-- ==== Sys2Proof/Machine/Bits.lean ====
section
/-! DEFINITION. Bit fields, byte strings, sparse tables and list updates: the plain helpers of the model. -/

namespace Sys2Proof.Machine

/-- Bits [lo + len - 1 : lo] of a number. -/
def nbits (n lo len : Nat) : Nat := (n >>> lo) % 2 ^ len

/-- Bits [lo + len - 1 : lo] of a word (R11). -/
def field {w : Nat} (b : BitVec w) (lo len : Nat) : Nat := nbits b.toNat lo len

/-- Bit `i` of a word. -/
def bit {w : Nat} (b : BitVec w) (i : Nat) : Bool := b.getLsbD i

/-- `b` with bits [lo + len - 1 : lo] replaced by `v`. -/
def setField {w : Nat} (b : BitVec w) (lo len v : Nat) : BitVec w :=
  BitVec.ofNat w ((b.toNat - nbits b.toNat lo len * 2 ^ lo) + (v % 2 ^ len) * 2 ^ lo)

/-- A flag as a bit. -/
def b2n (b : Bool) : Nat := if b then 1 else 0

/-- `len`-bit two's complement. -/
def signed (n len : Nat) : Int := if n < 2 ^ (len - 1) then (n : Int) else (n : Int) - (2 ^ len : Nat)

/-- A number as `len` bits of two's complement. -/
def unsigned (i : Int) (len : Nat) : Nat := (i % ((2 ^ len : Nat) : Int)).toNat

/-- Saturating addition in `w` bits. -/
def satAdd {w : Nat} (a : BitVec w) (n : Nat) : BitVec w := BitVec.ofNat w (min (a.toNat + n) (2 ^ w - 1))

/-- The ceiling of a quotient. -/
def cdiv (a b : Nat) : Nat := (a + b - 1) / b

/-- The number whose bytes, least significant first, are `bs` (R12). -/
def leNat : Bytes → Nat
  | [] => 0
  | b :: bs => b.toNat + 256 * leNat bs

/-- The low `n` bytes of a number, least significant first (R12). -/
def leBytes : Nat → Nat → Bytes
  | 0, _ => []
  | n + 1, v => BitVec.ofNat 8 v :: leBytes n (v / 256)

/-- `len` bytes of `bs` from `off`, zero past its end. -/
def slice (bs : Bytes) (off len : Nat) : Bytes :=
  let t := (bs.drop off).take len
  t ++ List.replicate (len - t.length) 0

/-- The little-endian number in bytes [off, off + len) of `bs`. -/
def getLE (bs : Bytes) (off len : Nat) : Nat := leNat ((bs.drop off).take len)

/-- Bits [lo + len - 1 : lo] of a record. -/
def recBits (bs : Bytes) (lo len : Nat) : Nat :=
  nbits (leNat ((bs.drop (lo / 8)).take ((lo + len + 7) / 8 - lo / 8))) (lo % 8) len

/-- Fields (low bit, width, value) packed into one number. -/
def pack (fs : List (Nat × Nat × Nat)) : Nat :=
  fs.foldl (fun a f => a + (f.2.2 % 2 ^ f.2.1) * 2 ^ f.1) 0

/-- A record of `n` bytes from its fields. -/
def packBytes (n : Nat) (fs : List (Nat × Nat × Nat)) : Bytes := leBytes n (pack fs)

/-- The entry of a sparse table, zero where none is listed. [DESIGN CHOICE: log 88.] -/
def sget {w : Nat} (m : SMap w) (k : Nat) : BitVec w :=
  match m with
  | [] => 0#w
  | (a, v) :: t => if a = k then v else if k < a then 0#w else sget t k

/-- The table with entry `k` equal to `v`; a zero entry is not listed. -/
def sput {w : Nat} (m : SMap w) (k : Nat) (v : BitVec w) : SMap w :=
  match m with
  | [] => if v = 0#w then [] else [(k, v)]
  | (a, u) :: t =>
    if k < a then (if v = 0#w then (a, u) :: t else (k, v) :: (a, u) :: t)
    else if k = a then (if v = 0#w then t else (a, v) :: t)
    else (a, u) :: sput t k v

/-- The table without the entries of keys [lo, hi). -/
def sclear {w : Nat} (m : SMap w) (lo hi : Nat) : SMap w :=
  m.filter (fun e => !(decide (lo ≤ e.1) && decide (e.1 < hi)))

/-- Entries k, k + 1, … written in order. -/
def sputList {w : Nat} (m : SMap w) (k : Nat) : List (BitVec w) → SMap w
  | [] => m
  | v :: vs => sputList (sput m k v) (k + 1) vs

/-- `n` entries from `k`. -/
def sgetList {w : Nat} (m : SMap w) (k n : Nat) : List (BitVec w) :=
  (List.range n).map (fun i => sget m (k + i))

/-- Keys strictly rising above `lo`, and no entry zero. -/
def swfFrom {w : Nat} (m : SMap w) (lo : Nat) : Bool :=
  match m with
  | [] => true
  | (a, v) :: t => decide (lo ≤ a) && decide (v ≠ 0#w) && swfFrom t (a + 1)

/-- The canonical form of a sparse table: keys strictly rising, no zero entry. -/
def swf {w : Nat} (m : SMap w) : Bool := swfFrom m 0

/-- Positions 0, 1, … paired with the entries. -/
def indexed {α : Type} (l : List α) : List (Nat × α) := (List.range l.length).zip l

/-- The indices below `n` for which `p` holds. -/
def indicesOf (n : Nat) (p : Nat → Bool) : List Nat := (List.range n).filter p

/-- The first entry for which `p` holds, changed by `f`. -/
def updFirst {α : Type} (p : α → Bool) (f : α → α) : List α → List α
  | [] => []
  | a :: t => if p a then f a :: t else a :: updFirst p f t

/-- The list without its first entry for which `p` holds. -/
def delFirst {α : Type} (p : α → Bool) : List α → List α
  | [] => []
  | a :: t => if p a then t else a :: delFirst p t

/-- Every entry equal to another is counted once: the list has no two equal entries. -/
def noDup (l : List Nat) : Bool :=
  match l with
  | [] => true
  | a :: t => !(t.contains a) && noDup t

end Sys2Proof.Machine
end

----------------

ASSIGNED TASK: Above are some records; copy exactly the lines from the one with "else if k = a" through the one with "(List.range n).map (fun", both included, and no others.

OUTPUT:
    else if k = a then (if v = 0#w then t else (a, v) :: t)
    else (a, u) :: sput t k v

/-- The table without the entries of keys [lo, hi). -/
def sclear {w : Nat} (m : SMap w) (lo hi : Nat) : SMap w :=
  m.filter (fun e => !(decide (lo ≤ e.1) && decide (e.1 < hi)))

/-- Entries k, k + 1, … written in order. -/
def sputList {w : Nat} (m : SMap w) (k : Nat) : List (BitVec w) → SMap w
  | [] => m
  | v :: vs => sputList (sput m k v) (k + 1) vs

/-- `n` entries from `k`. -/
def sgetList {w : Nat} (m : SMap w) (k n : Nat) : List (BitVec w) :=
  (List.range n).map (fun i => sget m (k + i))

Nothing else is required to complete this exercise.